The most common effect would be euphoria (though sometimes effects are felt as unpleasant; set and setting play an important role) along with synaesthetic visions. Only rarely do entheogenic effects are experienced.
When taken before going to sleep, it may initiate vivid and lucid dreams. (Presumably, the lucid dreaming induction effect may be in part due to the choline content of the caps.) It can also induce pleasant dreams, often involving flying. Its influence on dreams is generally positive.
The Fly Agaric is a Sleep and Dream Mushroom, and I recommend ingesting it before going to sleep as it tends to induce sleepiness as well as pleasurable dreams. If you wake up before the end of the trip, you may continue enjoying visionary effects.
In the day after consumption of the mushroom, people often exhibit increased motivation as well as improved mood and mental/physical well-being.
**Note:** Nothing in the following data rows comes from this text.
@[simp] theorem State.setHeadSent_regs (s : State) (q v : Nat) : (s.setHeadSent q v).regs = s.regs := rfl
@[simp] theorem State.setHeadSent_latch (s : State) (q v : Nat) : (s.setHeadSent q v).latch = s.latch := rfl
@[simp] theorem State.setHeadSent_time (s : State) (q v : Nat) : (s.setHeadSent q v).time = s.time := rfl
@[simp] theorem State.setHeadSent_mem (s : State) (q v : Nat) : (s.setHeadSent q v).mem = s.mem := rfl
@[simp] theorem State.setHeadSent_fuses (s : State) (q v : Nat) : (s.setHeadSent q v).fuses = s.fuses := rfl
@[simp] theorem State.setHeadSent_rig (s : State) (q v : Nat) : (s.setHeadSent q v).rig = s.rig := rfl
@[simp] theorem State.setHeadSent_apc (s : State) (q v : Nat) : (s.setHeadSent q v).apc = s.apc := rfl
@[simp] theorem State.setHeadSent_lkc (s : State) (q v : Nat) : (s.setHeadSent q v).lkc = s.lkc := rfl
@[simp] theorem State.setHeadSent_basin (s : State) (q v : Nat) : (s.setHeadSent q v).basin = s.basin := rfl
@[simp] theorem State.setHeadSent_lanes (s : State) (q v : Nat) : (s.setHeadSent q v).lanes = s.lanes := rfl
@[simp] theorem State.setHeadSent_rx (s : State) (q v : Nat) : (s.setHeadSent q v).rx = s.rx := rfl
@[simp] theorem State.setHeadSent_tx (s : State) (q v : Nat) : (s.setHeadSent q v).tx = s.tx := rfl
@[simp] theorem State.setHeadSent_trim (s : State) (q v : Nat) : (s.setHeadSent q v).trim = s.trim := rfl
@[simp] theorem State.setHeadSent_utv (s : State) (q v : Nat) : (s.setHeadSent q v).utv = s.utv := rfl
@[simp] theorem State.setHeadSent_flc (s : State) (q v : Nat) : (s.setHeadSent q v).flc = s.flc := rfl
@[simp] theorem State.setHeadSent_dmc (s : State) (q v : Nat) : (s.setHeadSent q v).dmc = s.dmc := rfl
@[simp] theorem State.setHeadSent_sec (s : State) (q v : Nat) : (s.setHeadSent q v).sec = s.sec := rfl
@[simp] theorem State.setHeadSent_host (s : State) (q v : Nat) : (s.setHeadSent q v).host = s.host := rfl
@[simp] theorem State.setHeadSent_psm (s : State) (q v : Nat) : (s.setHeadSent q v).psm = s.psm := rfl
@[simp] theorem State.setHeadSent_pwr (s : State) (q v : Nat) : (s.setHeadSent q v).pwr = s.pwr := rfl
@[simp] theorem State.setHeadSent_sluice (s : State) (q v : Nat) : (s.setHeadSent q v).sluice = s.sluice := rfl
@[simp] theorem State.setHeadSent_evf (s : State) (q v : Nat) : (s.setHeadSent q v).evf = s.evf := rfl
@[simp] theorem State.setHeadSent_tim (s : State) (q v : Nat) : (s.setHeadSent q v).tim = s.tim := rfl
@[simp] theorem State.setHeadSent_pins (s : State) (q v : Nat) : (s.setHeadSent q v).pins = s.pins := rfl
@[simp] theorem State.setHeadSent_free (s : State) (q v : Nat) : (s.setHeadSent q v).free = s.free := rfl
@[simp] theorem State.setHeadSent_pending (s : State) (q v : Nat) : (s.setHeadSent q v).pending = s.pending := rfl
@[simp] theorem State.setHeadSent_get (s : State) (q v : Nat) (j : Nat) : (s.setHeadSent q v).get j = s.get j := rfl

@[simp] theorem State.setGuard_regs (s : State) (ch v : Nat) : (s.setGuard ch v).regs = s.regs := rfl
@[simp] theorem State.setGuard_latch (s : State) (ch v : Nat) : (s.setGuard ch v).latch = s.latch := rfl
@[simp] theorem State.setGuard_time (s : State) (ch v : Nat) : (s.setGuard ch v).time = s.time := rfl
@[simp] theorem State.setGuard_mem (s : State) (ch v : Nat) : (s.setGuard ch v).mem = s.mem := rfl
@[simp] theorem State.setGuard_fuses (s : State) (ch v : Nat) : (s.setGuard ch v).fuses = s.fuses := rfl
@[simp] theorem State.setGuard_rig (s : State) (ch v : Nat) : (s.setGuard ch v).rig = s.rig := rfl
@[simp] theorem State.setGuard_apc (s : State) (ch v : Nat) : (s.setGuard ch v).apc = s.apc := rfl
@[simp] theorem State.setGuard_lkc (s : State) (ch v : Nat) : (s.setGuard ch v).lkc = s.lkc := rfl
@[simp] theorem State.setGuard_basin (s : State) (ch v : Nat) : (s.setGuard ch v).basin = s.basin := rfl
@[simp] theorem State.setGuard_lanes (s : State) (ch v : Nat) : (s.setGuard ch v).lanes = s.lanes := rfl
@[simp] theorem State.setGuard_rx (s : State) (ch v : Nat) : (s.setGuard ch v).rx = s.rx := rfl
@[simp] theorem State.setGuard_tx (s : State) (ch v : Nat) : (s.setGuard ch v).tx = s.tx := rfl
@[simp] theorem State.setGuard_link (s : State) (ch v : Nat) : (s.setGuard ch v).link = s.link := rfl
@[simp] theorem State.setGuard_trim (s : State) (ch v : Nat) : (s.setGuard ch v).trim = s.trim := rfl
@[simp] theorem State.setGuard_utv (s : State) (ch v : Nat) : (s.setGuard ch v).utv = s.utv := rfl
@[simp] theorem State.setGuard_flc (s : State) (ch v : Nat) : (s.setGuard ch v).flc = s.flc := rfl
@[simp] theorem State.setGuard_dmc (s : State) (ch v : Nat) : (s.setGuard ch v).dmc = s.dmc := rfl
@[simp] theorem State.setGuard_sec (s : State) (ch v : Nat) : (s.setGuard ch v).sec = s.sec := rfl
@[simp] theorem State.setGuard_host (s : State) (ch v : Nat) : (s.setGuard ch v).host = s.host := rfl
@[simp] theorem State.setGuard_psm (s : State) (ch v : Nat) : (s.setGuard ch v).psm = s.psm := rfl
@[simp] theorem State.setGuard_pwr (s : State) (ch v : Nat) : (s.setGuard ch v).pwr = s.pwr := rfl
@[simp] theorem State.setGuard_sluice (s : State) (ch v : Nat) : (s.setGuard ch v).sluice = s.sluice := rfl
@[simp] theorem State.setGuard_tim (s : State) (ch v : Nat) : (s.setGuard ch v).tim = s.tim := rfl
@[simp] theorem State.setGuard_pins (s : State) (ch v : Nat) : (s.setGuard ch v).pins = s.pins := rfl
@[simp] theorem State.setGuard_free (s : State) (ch v : Nat) : (s.setGuard ch v).free = s.free := rfl
@[simp] theorem State.setGuard_pending (s : State) (ch v : Nat) : (s.setGuard ch v).pending = s.pending := rfl
@[simp] theorem State.setGuard_get (s : State) (ch v : Nat) (j : Nat) : (s.setGuard ch v).get j = s.get j := rfl

@[simp] theorem State.setTimAcc_regs (s : State) (n v : Nat) : (s.setTimAcc n v).regs = s.regs := rfl
@[simp] theorem State.setTimAcc_latch (s : State) (n v : Nat) : (s.setTimAcc n v).latch = s.latch := rfl
@[simp] theorem State.setTimAcc_time (s : State) (n v : Nat) : (s.setTimAcc n v).time = s.time := rfl
@[simp] theorem State.setTimAcc_mem (s : State) (n v : Nat) : (s.setTimAcc n v).mem = s.mem := rfl
@[simp] theorem State.setTimAcc_fuses (s : State) (n v : Nat) : (s.setTimAcc n v).fuses = s.fuses := rfl
@[simp] theorem State.setTimAcc_rig (s : State) (n v : Nat) : (s.setTimAcc n v).rig = s.rig := rfl
@[simp] theorem State.setTimAcc_apc (s : State) (n v : Nat) : (s.setTimAcc n v).apc = s.apc := rfl
@[simp] theorem State.setTimAcc_lkc (s : State) (n v : Nat) : (s.setTimAcc n v).lkc = s.lkc := rfl
@[simp] theorem State.setTimAcc_basin (s : State) (n v : Nat) : (s.setTimAcc n v).basin = s.basin := rfl
@[simp] theorem State.setTimAcc_lanes (s : State) (n v : Nat) : (s.setTimAcc n v).lanes = s.lanes := rfl
@[simp] theorem State.setTimAcc_rx (s : State) (n v : Nat) : (s.setTimAcc n v).rx = s.rx := rfl
@[simp] theorem State.setTimAcc_tx (s : State) (n v : Nat) : (s.setTimAcc n v).tx = s.tx := rfl
@[simp] theorem State.setTimAcc_link (s : State) (n v : Nat) : (s.setTimAcc n v).link = s.link := rfl
@[simp] theorem State.setTimAcc_trim (s : State) (n v : Nat) : (s.setTimAcc n v).trim = s.trim := rfl
@[simp] theorem State.setTimAcc_utv (s : State) (n v : Nat) : (s.setTimAcc n v).utv = s.utv := rfl
@[simp] theorem State.setTimAcc_flc (s : State) (n v : Nat) : (s.setTimAcc n v).flc = s.flc := rfl
@[simp] theorem State.setTimAcc_dmc (s : State) (n v : Nat) : (s.setTimAcc n v).dmc = s.dmc := rfl
@[simp] theorem State.setTimAcc_sec (s : State) (n v : Nat) : (s.setTimAcc n v).sec = s.sec := rfl
@[simp] theorem State.setTimAcc_host (s : State) (n v : Nat) : (s.setTimAcc n v).host = s.host := rfl
@[simp] theorem State.setTimAcc_psm (s : State) (n v : Nat) : (s.setTimAcc n v).psm = s.psm := rfl
@[simp] theorem State.setTimAcc_pwr (s : State) (n v : Nat) : (s.setTimAcc n v).pwr = s.pwr := rfl
@[simp] theorem State.setTimAcc_sluice (s : State) (n v : Nat) : (s.setTimAcc n v).sluice = s.sluice := rfl
@[simp] theorem State.setTimAcc_evf (s : State) (n v : Nat) : (s.setTimAcc n v).evf = s.evf := rfl
@[simp] theorem State.setTimAcc_pins (s : State) (n v : Nat) : (s.setTimAcc n v).pins = s.pins := rfl
@[simp] theorem State.setTimAcc_free (s : State) (n v : Nat) : (s.setTimAcc n v).free = s.free := rfl
@[simp] theorem State.setTimAcc_pending (s : State) (n v : Nat) : (s.setTimAcc n v).pending = s.pending := rfl
@[simp] theorem State.setTimAcc_get (s : State) (n v : Nat) (j : Nat) : (s.setTimAcc n v).get j = s.get j := rfl
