theorem portFault_lstate (s : State) (p b : Nat) : (s.portFault p b).lstate p = 6 := lstate_setLstate _ p 6

theorem portFault_bit (s : State) (p : Nat) {b : Nat} (hb : b < 15) :
    (s.portFault p b).getB (Port.UTV_P_STAT p) b = true :=
  (getB_setLstate _ p 6 hb).trans (s.getB_setB_same _ b true (by omega))

section hello

variable {s : State} {p : Nat} {f : UFrame} (waits : s.lstate p = 3) (applied : s.rig.applied = true)
include waits applied

theorem helloIn_bad (bad : frameOk f = false) : s.helloIn p f = s.updPort p fun u => { u with answer := 2 } := by
  unfold State.helloIn
  rw [if_neg (by simp [waits, applied]), if_pos (by simp [bad])]

variable (good : frameOk f = true) (type : fType f = 6) (groups : fNgrp f = 1)
include good type groups

theorem helloIn_stranger (wrong : fld ((fBody f).getD 0 0) 14 12 ≠ s.neighbour p ∨
    fld ((fBody f).getD 0 0) 8 6 ≠ s.stackSize) :
    s.helloIn p f = (s.heardFrom p (fld ((fBody f).getD 0 0) 14 12)).portFault p 9 := by
  unfold State.helloIn
  rw [if_neg (by simp [waits, applied]), if_neg (by simp [good, type, groups])]
  exact if_pos wrong

theorem helloIn_neighbour (size : fld ((fBody f).getD 0 0) 8 6 = s.stackSize)
    (pos : fld ((fBody f).getD 0 0) 14 12 = s.neighbour p) :
    s.helloIn p f =
      if ((fBody f).getD 1 0).toNat + 262144 * fld ((fBody f).getD 2 0) 13 0 = s.helloCheck then
        (s.heardFrom p (fld ((fBody f).getD 0 0) 14 12)).setLstate p 4
      else (s.heardFrom p (fld ((fBody f).getD 0 0) 14 12)).portFault p 10 := by
  unfold State.helloIn
  rw [if_neg (by simp [waits, applied]), if_neg (by simp [good, type, groups])]
  exact (if_neg (not_or.mpr ⟨not_not.mpr pos, not_not.mpr size⟩)).trans (ite_not _ _ _)

end hello

/-- A HELLO with the right check word: the port is UP and shows its neighbour (R252). -/
theorem heardFrom_up (p : Fin 2) (s : State) {pos : Nat} (small : pos < 8) :
    ((s.heardFrom p.val pos).setLstate p.val 4).getF (Port.UTV_P_STAT p.val) 14 12 = pos ∧
    (((s.heardFrom p.val pos).setLstate p.val 4).uport p.val).answer = 1 := by
  constructor
  · rw [getF_setLstate _ _ _ (by decide), State.heardFrom, State.getF_setF_same _ _ _ _ _ (by decide)]
    exact Nat.mod_eq_of_lt small
  · exact congrArg UPort.answer (s.uport_setUport p.val _)

/-! ## A port that becomes ACTIVE, and RETRAIN (R252, R255) -/

/-- A port is shown ACTIVE. -/
def State.shownActive (s : State) (p : Nat) : State := (s.setLstate p 5).setB (Port.UTV_P_STAT p) 11 true

theorem shownActive_portAlone (p : Fin 2) (s : State) : State.PortAlone p s (s.shownActive p.val) :=
  (setLstate_portAlone p s 5).trans (setStatBit_portAlone p _ 11 true)

theorem shownActive_lstate (s : State) (p : Nat) : (s.shownActive p).lstate p = 5 :=
  (lstate_setStatBit _ p true (by decide)).trans (lstate_setLstate s p 5)

theorem shownActive_bit (s : State) (p : Nat) : (s.shownActive p).getB (Port.UTV_P_STAT p) 11 = true :=
  State.getB_setB_same _ _ 11 true (by decide)

/-- The wait for the first sync begins. -/
def State.waitsForSync (s : State) (t : BitVec 54) : State :=
  (s.updUtv fun u => { u with started := true, lastSync := t }).setTstate 1

theorem waitsForSync_portAlone (p : Fin 2) (s : State) (t : BitVec 54) : State.PortAlone p s (s.waitsForSync t) :=
  (utv_portAlone p s _).trans (set_portAlone p _ _ (by decide) (by unfold Port.UTV_STAT Port.UTV_P_STAT; omega))

theorem waitsForSync_get {s : State} {t : BitVec 54} {k : Nat} (ne : k ≠ Port.UTV_STAT) :
    (s.waitsForSync t).get k = s.get k :=
  State.get_setF_other _ _ _ _ ne.symm

theorem portUpNow_first {s : State} {p : Nat} (up : s.lstate p = 4) (first : s.utv.started = false) :
    s.portUpNow p = (s.shownActive p).waitsForSync s.time.link := by
  unfold State.portUpNow
  rw [if_neg (not_not.mpr up)]
  exact if_neg (Bool.eq_false_iff.mp first)

theorem portUpNow_later {s : State} {p : Nat} (up : s.lstate p = 4) (later : s.utv.started = true) :
    s.portUpNow p = s.shownActive p := by
  unfold State.portUpNow
  rw [if_neg (not_not.mpr up)]
  exact if_pos later

/-- A FAULT port that is trained again is DOWN, and its two error bits are clear. -/
theorem retrain_fault {p : Fin 2} {s : State} (fault : s.lstate p.val = 6) :
    State.touches [.regs] [Blk.utv] s (s.retrain p.val) ∧ (s.retrain p.val).lstate p.val = 1 ∧
    (s.retrain p.val).getF (Port.UTV_P_STAT p.val) 10 9 = 0 ∧
    (s.retrain p.val).lstate (1 - p.val) = s.lstate (1 - p.val) := by
  have moved : s.retrain p.val =
      ((s.setB (Port.UTV_P_STAT p.val) 9 false).setB (Port.UTV_P_STAT p.val) 10 false).setLstate p.val 1 := if_pos fault
  have stat : ∀ (t : State) (v : Word), State.touches [.regs] [Blk.utv] t (t.set (Port.UTV_P_STAT p.val) v) :=
    fun t v => set_touches t v (by unfold Blk.utv Port.UTV_P_STAT; omega)
  rw [moved]
  refine ⟨((stat _ _).trans (stat _ _)).trans (stat _ _), lstate_setLstate _ _ 1, ?cleared,
    (((setStatBit_portAlone p s 9 false).trans (setStatBit_portAlone p _ 10 false)).trans
      (setLstate_portAlone p _ 1)).lstate⟩
  case cleared =>
    rw [getF_setLstate _ _ _ (by decide)]
    exact fld_pair_clear
      ((State.getB_setB_other _ _ _ 10 9 false (by decide) (by decide)).trans (s.getB_setB_same _ 9 false (by decide)))
      (State.getB_setB_same _ _ 10 false (by decide))

/-! ## A port that falls (R250, R252) -/

theorem portDrop_portAlone (p : Fin 2) (s : State) : State.PortAlone p s (s.portDrop p.val) := by
  unfold State.portDrop
  exact (((utv_portAlone p s _).trans (utv_portAlone p _ _)).trans (utv_portAlone p _ _)).trans
    (setStatBit_portAlone p _ 11 false)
Smoking Amanita muscaria may cause a heightened/refined/altered state of perception and increased muscle sensitivity. They also have synergistic effects when combined with other herbs as I explain below.
As a Herbal Remedy
Traditionally, Fly Agaric shrooms were used internally to treat exhaustion and externally for snakebites. Later it was used internally for epilepsy and fever and externally for ulcerated fistulae.
In homeopathy it is used to treat the nervous system, for problems associated with menopause, bladder/intestinal cramps, and overexcitability.
Methods of Consumption
Different methods of consumption/preparation highlight different active ingredients in the mushroom. For example, eating them fresh or making a cold water infusion brings out ibotenic acid the most. A hot tea maximizes muscimol. Muscazone is said to be generated when the mushroom is dried in the sun.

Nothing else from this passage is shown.